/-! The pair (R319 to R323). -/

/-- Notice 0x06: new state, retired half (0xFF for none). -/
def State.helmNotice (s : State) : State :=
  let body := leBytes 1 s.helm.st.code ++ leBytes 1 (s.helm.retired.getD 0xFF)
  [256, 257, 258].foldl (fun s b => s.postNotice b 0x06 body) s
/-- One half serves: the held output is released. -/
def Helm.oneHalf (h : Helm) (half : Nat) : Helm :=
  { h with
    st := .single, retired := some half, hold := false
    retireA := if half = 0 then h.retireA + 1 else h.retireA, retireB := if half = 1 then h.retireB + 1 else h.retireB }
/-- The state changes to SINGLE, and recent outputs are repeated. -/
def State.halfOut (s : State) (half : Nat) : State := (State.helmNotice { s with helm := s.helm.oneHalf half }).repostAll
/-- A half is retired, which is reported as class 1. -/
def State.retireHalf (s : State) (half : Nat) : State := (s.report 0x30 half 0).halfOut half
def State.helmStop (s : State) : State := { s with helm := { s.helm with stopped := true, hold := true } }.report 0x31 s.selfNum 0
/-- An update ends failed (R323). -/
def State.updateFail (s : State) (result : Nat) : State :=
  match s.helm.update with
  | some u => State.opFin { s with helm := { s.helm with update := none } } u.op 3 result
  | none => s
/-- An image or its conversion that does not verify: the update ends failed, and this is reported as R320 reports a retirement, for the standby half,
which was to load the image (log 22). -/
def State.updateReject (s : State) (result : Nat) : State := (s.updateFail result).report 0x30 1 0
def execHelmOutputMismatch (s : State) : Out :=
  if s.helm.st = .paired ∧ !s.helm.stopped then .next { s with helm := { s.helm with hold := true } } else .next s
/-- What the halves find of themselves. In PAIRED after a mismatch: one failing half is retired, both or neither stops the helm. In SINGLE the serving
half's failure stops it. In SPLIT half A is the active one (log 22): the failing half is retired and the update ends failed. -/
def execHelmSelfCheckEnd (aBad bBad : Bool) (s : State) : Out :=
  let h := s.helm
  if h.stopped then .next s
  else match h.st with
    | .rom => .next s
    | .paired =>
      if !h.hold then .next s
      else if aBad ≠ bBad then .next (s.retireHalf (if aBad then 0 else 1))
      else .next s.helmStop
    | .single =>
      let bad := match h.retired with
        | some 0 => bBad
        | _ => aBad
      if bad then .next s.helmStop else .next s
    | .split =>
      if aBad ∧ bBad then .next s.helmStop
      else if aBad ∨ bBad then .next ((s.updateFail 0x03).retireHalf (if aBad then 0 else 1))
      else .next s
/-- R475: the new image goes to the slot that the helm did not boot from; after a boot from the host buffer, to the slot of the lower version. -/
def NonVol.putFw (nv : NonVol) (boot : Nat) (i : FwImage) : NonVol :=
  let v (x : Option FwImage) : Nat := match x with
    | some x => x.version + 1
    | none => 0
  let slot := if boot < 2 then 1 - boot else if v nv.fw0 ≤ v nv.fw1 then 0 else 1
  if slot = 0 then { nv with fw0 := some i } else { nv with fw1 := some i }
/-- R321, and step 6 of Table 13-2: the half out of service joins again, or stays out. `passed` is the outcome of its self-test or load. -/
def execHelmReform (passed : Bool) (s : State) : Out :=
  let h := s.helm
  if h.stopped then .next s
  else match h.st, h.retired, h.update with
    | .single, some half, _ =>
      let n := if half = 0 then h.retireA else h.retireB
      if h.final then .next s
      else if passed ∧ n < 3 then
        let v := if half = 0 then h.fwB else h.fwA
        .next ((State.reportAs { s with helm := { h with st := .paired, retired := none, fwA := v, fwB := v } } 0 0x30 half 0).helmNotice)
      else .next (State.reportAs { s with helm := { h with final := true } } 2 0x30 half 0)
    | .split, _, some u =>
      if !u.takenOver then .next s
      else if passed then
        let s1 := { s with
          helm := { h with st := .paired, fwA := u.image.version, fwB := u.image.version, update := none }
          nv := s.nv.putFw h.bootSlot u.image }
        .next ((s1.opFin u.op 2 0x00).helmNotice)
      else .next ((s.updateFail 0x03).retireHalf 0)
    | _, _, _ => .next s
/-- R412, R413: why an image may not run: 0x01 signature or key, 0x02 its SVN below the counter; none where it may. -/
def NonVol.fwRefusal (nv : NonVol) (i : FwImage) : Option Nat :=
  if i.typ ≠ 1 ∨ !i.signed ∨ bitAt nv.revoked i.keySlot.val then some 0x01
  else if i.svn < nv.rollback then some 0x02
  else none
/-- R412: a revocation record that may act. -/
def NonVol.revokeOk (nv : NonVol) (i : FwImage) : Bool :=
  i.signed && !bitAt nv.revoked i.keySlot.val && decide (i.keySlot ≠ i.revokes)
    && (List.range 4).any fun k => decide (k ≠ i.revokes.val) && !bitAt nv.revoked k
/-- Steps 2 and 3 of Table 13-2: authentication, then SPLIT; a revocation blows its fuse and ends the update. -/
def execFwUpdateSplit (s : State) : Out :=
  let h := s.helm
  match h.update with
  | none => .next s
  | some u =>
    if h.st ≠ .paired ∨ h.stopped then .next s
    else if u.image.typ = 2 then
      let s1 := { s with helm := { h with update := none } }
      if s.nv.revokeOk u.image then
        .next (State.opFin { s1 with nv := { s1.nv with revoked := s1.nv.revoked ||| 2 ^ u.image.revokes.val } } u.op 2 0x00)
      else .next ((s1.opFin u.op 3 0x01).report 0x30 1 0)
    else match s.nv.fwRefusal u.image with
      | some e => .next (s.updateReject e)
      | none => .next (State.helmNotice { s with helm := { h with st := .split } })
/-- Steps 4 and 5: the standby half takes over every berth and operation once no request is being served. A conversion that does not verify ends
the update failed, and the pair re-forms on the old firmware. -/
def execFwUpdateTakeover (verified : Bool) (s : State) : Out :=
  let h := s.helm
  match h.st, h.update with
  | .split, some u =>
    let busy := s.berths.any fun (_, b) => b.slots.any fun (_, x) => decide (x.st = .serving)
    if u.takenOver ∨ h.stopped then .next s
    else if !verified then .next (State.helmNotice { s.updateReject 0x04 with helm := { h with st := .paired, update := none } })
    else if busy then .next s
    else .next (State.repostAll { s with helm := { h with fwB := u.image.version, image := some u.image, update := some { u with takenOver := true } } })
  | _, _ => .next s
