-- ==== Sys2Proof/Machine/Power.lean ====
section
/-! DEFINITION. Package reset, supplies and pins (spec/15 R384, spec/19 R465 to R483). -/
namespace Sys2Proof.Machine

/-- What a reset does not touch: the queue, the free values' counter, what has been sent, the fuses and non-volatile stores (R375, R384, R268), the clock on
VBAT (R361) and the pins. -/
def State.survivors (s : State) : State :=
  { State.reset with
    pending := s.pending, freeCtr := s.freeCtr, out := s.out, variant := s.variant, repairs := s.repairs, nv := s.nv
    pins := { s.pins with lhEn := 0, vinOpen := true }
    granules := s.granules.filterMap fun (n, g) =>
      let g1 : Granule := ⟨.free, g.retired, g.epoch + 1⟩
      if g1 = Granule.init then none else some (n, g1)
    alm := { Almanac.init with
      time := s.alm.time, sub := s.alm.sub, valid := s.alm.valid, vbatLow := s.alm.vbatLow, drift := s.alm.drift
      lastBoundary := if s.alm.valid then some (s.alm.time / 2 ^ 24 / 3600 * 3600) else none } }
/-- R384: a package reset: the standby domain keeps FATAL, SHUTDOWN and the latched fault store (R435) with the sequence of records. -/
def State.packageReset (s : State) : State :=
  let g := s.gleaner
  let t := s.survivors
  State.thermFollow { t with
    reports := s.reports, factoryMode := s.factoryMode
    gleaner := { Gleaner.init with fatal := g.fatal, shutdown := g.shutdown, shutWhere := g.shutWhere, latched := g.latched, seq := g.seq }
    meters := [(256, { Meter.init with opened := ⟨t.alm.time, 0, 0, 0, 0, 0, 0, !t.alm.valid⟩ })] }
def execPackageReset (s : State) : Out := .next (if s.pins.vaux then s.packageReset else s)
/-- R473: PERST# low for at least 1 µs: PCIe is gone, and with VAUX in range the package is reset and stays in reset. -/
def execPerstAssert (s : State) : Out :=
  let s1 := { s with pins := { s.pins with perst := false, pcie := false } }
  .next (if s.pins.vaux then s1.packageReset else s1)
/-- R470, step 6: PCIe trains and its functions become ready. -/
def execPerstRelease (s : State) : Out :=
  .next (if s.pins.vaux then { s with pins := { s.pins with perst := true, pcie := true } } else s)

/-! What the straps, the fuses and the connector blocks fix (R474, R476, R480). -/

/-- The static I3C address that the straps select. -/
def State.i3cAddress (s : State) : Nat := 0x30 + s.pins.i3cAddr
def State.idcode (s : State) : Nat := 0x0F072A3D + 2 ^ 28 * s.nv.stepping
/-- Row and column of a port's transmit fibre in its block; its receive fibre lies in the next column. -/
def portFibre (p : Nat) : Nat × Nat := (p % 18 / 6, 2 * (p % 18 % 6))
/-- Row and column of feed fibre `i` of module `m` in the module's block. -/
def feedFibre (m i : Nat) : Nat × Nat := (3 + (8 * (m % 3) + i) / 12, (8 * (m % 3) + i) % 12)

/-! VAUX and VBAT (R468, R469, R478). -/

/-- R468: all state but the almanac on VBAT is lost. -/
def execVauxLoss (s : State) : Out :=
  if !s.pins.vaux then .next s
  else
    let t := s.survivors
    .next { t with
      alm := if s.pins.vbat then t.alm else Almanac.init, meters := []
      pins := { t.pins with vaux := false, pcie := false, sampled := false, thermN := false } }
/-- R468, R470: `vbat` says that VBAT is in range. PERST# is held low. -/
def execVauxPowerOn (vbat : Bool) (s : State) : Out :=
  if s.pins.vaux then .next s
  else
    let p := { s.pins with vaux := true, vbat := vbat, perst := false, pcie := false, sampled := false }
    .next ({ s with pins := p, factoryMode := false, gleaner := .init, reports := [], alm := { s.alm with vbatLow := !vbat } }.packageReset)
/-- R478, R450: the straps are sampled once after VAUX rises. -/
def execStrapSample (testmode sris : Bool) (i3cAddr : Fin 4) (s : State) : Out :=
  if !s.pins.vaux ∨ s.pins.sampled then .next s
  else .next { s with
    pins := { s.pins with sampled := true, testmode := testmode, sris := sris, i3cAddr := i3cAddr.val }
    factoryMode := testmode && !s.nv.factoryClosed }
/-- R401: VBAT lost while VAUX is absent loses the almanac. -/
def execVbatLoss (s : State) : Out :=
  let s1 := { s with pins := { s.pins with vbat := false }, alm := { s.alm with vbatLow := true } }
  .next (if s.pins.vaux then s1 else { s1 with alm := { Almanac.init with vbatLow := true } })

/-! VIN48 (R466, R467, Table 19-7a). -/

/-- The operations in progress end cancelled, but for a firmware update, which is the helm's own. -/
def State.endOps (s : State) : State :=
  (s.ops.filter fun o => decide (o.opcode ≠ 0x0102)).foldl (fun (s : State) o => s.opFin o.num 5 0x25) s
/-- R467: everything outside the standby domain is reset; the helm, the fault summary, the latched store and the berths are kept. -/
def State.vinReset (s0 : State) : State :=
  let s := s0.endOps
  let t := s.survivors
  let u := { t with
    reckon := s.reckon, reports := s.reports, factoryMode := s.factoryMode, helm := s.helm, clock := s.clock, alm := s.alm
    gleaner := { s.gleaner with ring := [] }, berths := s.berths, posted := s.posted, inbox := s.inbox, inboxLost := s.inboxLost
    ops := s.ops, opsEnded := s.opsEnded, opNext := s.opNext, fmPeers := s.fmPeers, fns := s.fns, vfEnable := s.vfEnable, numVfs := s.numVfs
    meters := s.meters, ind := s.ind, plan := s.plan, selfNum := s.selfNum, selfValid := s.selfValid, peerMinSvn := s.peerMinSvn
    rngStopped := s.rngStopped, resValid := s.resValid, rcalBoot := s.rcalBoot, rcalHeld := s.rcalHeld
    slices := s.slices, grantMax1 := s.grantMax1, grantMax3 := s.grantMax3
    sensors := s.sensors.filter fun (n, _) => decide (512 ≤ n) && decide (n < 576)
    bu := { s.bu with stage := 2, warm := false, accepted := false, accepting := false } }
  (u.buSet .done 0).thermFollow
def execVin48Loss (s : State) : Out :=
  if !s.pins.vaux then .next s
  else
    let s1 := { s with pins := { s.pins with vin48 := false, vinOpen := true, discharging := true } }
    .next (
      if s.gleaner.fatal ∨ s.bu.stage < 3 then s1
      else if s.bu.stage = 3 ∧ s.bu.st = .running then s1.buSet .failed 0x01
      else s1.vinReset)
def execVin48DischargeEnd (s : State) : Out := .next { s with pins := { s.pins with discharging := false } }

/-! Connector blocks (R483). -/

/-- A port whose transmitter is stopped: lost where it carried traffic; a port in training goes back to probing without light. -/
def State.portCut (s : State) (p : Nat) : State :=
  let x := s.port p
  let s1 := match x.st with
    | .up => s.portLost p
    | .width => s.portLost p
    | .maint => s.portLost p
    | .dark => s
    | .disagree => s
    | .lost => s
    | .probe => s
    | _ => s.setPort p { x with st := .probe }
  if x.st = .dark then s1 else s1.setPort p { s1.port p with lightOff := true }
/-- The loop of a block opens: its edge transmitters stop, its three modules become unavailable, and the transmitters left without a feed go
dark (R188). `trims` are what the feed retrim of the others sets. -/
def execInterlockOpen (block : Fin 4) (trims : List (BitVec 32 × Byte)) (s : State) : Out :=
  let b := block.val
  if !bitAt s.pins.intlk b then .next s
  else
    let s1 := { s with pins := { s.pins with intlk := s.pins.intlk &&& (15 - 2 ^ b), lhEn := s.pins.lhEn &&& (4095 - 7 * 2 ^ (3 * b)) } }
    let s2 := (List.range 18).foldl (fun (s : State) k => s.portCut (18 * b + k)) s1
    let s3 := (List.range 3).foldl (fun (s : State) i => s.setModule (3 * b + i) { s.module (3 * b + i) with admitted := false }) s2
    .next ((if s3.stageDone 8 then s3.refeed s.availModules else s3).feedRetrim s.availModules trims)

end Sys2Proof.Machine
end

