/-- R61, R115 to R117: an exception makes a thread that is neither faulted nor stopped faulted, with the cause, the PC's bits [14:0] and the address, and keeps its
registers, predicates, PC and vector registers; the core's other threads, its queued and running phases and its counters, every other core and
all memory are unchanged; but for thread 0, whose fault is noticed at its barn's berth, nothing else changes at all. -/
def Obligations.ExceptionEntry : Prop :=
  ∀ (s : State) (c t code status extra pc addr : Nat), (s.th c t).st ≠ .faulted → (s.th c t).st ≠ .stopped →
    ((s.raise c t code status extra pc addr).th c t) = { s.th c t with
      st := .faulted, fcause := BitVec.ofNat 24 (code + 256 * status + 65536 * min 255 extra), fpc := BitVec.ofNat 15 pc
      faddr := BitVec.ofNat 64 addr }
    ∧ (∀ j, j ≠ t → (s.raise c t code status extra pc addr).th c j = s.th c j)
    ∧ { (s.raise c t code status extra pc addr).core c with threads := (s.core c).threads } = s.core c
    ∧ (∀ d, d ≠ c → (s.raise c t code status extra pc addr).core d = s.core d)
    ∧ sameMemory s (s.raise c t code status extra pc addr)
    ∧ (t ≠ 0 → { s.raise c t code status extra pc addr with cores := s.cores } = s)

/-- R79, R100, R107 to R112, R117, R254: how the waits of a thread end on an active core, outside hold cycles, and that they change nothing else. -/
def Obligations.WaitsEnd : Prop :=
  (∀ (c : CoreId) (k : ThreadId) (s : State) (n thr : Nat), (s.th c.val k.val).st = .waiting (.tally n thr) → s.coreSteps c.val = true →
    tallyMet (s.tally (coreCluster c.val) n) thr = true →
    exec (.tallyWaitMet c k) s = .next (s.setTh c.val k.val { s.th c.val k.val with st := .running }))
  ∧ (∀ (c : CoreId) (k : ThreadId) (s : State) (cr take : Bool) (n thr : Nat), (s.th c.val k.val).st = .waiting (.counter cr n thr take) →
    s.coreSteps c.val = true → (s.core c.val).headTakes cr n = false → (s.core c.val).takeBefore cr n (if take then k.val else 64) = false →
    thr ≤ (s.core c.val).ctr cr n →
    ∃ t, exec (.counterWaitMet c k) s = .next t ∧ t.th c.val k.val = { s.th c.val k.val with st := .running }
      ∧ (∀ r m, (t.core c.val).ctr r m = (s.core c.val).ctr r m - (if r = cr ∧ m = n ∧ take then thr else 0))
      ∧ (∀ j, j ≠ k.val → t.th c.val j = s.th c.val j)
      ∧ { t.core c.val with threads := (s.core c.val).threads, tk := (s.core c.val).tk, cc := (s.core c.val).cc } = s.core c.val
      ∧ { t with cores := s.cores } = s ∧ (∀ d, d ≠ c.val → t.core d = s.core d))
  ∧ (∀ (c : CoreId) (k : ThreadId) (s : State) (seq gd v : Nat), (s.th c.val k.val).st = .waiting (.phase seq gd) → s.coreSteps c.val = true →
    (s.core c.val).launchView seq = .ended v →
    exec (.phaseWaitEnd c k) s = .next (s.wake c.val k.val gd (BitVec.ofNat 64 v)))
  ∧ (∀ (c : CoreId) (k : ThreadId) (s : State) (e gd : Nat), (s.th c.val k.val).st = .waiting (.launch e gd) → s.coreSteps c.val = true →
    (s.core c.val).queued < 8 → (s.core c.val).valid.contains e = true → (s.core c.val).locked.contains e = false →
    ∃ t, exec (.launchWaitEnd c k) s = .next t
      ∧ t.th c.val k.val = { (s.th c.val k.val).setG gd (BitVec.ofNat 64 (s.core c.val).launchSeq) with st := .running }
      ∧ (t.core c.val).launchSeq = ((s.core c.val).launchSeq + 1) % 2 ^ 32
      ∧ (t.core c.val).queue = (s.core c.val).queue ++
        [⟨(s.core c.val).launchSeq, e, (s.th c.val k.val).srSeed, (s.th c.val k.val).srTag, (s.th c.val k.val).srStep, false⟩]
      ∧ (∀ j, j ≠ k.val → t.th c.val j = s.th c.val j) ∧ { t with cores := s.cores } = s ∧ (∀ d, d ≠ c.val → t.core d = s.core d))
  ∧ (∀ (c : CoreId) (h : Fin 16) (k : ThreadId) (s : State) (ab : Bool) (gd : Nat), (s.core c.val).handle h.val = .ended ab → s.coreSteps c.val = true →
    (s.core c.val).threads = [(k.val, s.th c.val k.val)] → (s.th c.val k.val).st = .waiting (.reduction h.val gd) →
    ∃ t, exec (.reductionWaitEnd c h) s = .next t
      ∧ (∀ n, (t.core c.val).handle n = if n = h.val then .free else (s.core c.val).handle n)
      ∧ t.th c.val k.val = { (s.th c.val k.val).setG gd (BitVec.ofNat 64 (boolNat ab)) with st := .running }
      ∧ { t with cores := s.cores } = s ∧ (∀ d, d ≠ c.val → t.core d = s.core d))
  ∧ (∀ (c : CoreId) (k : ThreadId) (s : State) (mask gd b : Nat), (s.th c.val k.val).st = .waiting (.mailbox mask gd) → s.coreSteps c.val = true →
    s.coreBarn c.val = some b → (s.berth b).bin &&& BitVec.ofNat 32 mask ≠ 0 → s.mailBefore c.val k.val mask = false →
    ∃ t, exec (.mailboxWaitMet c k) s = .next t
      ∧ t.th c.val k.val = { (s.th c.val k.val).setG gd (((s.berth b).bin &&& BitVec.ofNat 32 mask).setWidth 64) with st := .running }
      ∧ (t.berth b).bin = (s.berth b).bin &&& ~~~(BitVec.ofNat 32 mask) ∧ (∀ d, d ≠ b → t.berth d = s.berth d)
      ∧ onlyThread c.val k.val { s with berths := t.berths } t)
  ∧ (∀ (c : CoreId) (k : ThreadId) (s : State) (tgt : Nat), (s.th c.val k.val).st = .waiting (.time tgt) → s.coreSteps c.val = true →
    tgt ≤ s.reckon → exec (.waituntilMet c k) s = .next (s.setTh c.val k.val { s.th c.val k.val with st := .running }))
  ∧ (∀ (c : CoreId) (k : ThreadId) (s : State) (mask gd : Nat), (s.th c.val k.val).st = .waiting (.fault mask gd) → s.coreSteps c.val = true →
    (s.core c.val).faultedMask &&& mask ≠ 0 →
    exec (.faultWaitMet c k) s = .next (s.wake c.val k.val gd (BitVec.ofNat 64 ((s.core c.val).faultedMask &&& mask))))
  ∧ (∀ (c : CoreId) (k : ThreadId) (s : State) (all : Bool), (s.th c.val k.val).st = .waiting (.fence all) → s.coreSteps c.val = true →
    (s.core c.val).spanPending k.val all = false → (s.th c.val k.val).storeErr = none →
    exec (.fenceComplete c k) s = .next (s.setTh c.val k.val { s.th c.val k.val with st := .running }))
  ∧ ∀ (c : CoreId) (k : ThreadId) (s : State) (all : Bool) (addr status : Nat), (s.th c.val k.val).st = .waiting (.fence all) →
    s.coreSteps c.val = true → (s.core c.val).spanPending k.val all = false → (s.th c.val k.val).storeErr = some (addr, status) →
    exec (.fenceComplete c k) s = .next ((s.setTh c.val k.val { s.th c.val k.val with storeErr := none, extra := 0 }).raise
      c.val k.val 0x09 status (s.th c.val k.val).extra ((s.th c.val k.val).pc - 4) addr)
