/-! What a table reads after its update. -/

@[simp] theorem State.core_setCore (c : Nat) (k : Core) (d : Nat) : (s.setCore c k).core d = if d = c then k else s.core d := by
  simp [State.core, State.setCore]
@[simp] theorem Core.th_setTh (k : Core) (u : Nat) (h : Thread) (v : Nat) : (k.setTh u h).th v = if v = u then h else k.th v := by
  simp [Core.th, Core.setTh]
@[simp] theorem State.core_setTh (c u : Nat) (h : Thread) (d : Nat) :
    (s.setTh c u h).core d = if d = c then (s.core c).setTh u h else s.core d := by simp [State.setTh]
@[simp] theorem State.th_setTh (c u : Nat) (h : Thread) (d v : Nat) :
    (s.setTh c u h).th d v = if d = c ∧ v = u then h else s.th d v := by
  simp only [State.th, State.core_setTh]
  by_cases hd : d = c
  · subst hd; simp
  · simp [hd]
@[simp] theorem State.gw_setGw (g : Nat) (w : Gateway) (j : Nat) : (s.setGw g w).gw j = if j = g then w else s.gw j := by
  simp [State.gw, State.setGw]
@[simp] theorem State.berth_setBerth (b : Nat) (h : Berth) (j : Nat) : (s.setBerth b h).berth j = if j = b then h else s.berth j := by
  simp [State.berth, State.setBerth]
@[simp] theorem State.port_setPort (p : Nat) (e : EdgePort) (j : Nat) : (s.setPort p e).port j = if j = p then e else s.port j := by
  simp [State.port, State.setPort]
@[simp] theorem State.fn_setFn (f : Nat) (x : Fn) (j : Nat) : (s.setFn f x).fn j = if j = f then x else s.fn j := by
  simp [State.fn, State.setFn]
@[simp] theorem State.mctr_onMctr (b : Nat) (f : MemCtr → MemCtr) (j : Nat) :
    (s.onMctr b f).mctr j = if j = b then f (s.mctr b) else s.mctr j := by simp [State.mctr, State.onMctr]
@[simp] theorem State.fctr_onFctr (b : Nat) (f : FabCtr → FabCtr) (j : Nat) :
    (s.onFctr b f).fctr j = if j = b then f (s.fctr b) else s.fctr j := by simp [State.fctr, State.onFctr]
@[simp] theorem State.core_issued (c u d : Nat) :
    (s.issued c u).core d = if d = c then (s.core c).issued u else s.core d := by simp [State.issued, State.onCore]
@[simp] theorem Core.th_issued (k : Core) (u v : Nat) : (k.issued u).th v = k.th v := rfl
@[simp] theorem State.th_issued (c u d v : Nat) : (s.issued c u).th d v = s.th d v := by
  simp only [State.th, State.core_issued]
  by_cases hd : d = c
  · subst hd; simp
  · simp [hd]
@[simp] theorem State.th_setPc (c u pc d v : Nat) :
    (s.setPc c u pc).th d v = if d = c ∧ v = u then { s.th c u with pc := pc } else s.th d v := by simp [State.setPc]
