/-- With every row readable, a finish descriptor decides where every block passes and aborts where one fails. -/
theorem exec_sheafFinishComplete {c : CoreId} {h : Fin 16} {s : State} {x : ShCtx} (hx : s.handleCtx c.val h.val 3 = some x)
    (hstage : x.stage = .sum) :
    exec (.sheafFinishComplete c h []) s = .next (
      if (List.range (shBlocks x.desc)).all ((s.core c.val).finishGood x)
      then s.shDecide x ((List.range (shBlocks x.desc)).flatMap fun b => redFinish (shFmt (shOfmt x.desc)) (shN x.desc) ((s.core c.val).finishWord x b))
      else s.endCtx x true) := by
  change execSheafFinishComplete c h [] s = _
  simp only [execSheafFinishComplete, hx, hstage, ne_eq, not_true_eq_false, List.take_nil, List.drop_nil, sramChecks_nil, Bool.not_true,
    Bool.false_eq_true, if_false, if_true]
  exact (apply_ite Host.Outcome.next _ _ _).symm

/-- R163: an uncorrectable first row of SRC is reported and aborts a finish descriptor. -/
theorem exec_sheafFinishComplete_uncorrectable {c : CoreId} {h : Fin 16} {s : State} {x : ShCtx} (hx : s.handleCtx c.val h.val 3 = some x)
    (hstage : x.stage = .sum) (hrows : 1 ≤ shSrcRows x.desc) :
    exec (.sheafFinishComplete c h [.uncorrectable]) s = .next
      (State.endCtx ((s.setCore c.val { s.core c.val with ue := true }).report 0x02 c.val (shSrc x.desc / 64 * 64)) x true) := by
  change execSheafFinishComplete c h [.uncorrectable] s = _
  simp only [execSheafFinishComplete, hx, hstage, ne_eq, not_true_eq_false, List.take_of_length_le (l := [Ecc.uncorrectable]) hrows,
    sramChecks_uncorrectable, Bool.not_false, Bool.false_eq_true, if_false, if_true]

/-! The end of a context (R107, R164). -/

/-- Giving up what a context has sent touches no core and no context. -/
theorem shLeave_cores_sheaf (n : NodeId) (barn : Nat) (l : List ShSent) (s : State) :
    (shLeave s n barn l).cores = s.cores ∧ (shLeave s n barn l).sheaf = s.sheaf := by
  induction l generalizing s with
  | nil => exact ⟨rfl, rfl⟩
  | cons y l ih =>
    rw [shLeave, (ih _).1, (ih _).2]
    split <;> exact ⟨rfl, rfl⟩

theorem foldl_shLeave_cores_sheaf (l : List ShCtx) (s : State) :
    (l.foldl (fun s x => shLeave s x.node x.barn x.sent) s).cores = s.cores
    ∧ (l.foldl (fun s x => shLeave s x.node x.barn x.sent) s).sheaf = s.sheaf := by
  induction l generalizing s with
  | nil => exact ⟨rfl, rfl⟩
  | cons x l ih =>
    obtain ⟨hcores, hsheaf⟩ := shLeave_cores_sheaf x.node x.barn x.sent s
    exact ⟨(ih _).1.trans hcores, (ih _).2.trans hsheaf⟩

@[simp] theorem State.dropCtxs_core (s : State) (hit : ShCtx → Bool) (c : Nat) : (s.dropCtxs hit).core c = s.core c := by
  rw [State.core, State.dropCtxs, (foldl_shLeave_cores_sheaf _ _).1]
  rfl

---

TASK INSTRUCTIONS:
From the beginning of the listing above down to the line with "else match h.st with", every line should be restated exactly.

PROBLEM SOLUTION:
/-! The pair (R319 to R323). -/

/-- Notice 0x06: new state, retired half (0xFF for none). -/
def State.helmNotice (s : State) : State :=
  let body := leBytes 1 s.helm.st.code ++ leBytes 1 (s.helm.retired.getD 0xFF)
  [256, 257, 258].foldl (fun s b => s.postNotice b 0x06 body) s
/-- One half serves: the held output is released. -/
def Helm.oneHalf (h : Helm) (half : Nat) : Helm :=
  { h with
    st := .single, retired := some half, hold := false
    retireA := if half = 0 then h.retireA + 1 else h.retireA, retireB := if half = 1 then h.retireB + 1 else h.retireB }
/-- The state changes to SINGLE, and recent outputs are repeated. -/
def State.halfOut (s : State) (half : Nat) : State := (State.helmNotice { s with helm := s.helm.oneHalf half }).repostAll
/-- A half is retired, which is reported as class 1. -/
def State.retireHalf (s : State) (half : Nat) : State := (s.report 0x30 half 0).halfOut half
def State.helmStop (s : State) : State := { s with helm := { s.helm with stopped := true, hold := true } }.report 0x31 s.selfNum 0
/-- An update ends failed (R323). -/
def State.updateFail (s : State) (result : Nat) : State :=
  match s.helm.update with
  | some u => State.opFin { s with helm := { s.helm with update := none } } u.op 3 result
  | none => s
/-- An image or its conversion that does not verify: the update ends failed, and this is reported as R320 reports a retirement, for the standby half,
which was to load the image (log 22). -/
def State.updateReject (s : State) (result : Nat) : State := (s.updateFail result).report 0x30 1 0
def execHelmOutputMismatch (s : State) : Out :=
  if s.helm.st = .paired ∧ !s.helm.stopped then .next { s with helm := { s.helm with hold := true } } else .next s
/-- What the halves find of themselves. In PAIRED after a mismatch: one failing half is retired, both or neither stops the helm. In SINGLE the serving
half's failure stops it. In SPLIT half A is the active one (log 22): the failing half is retired and the update ends failed. -/
def execHelmSelfCheckEnd (aBad bBad : Bool) (s : State) : Out :=
  let h := s.helm
  if h.stopped then .next s
  else match h.st with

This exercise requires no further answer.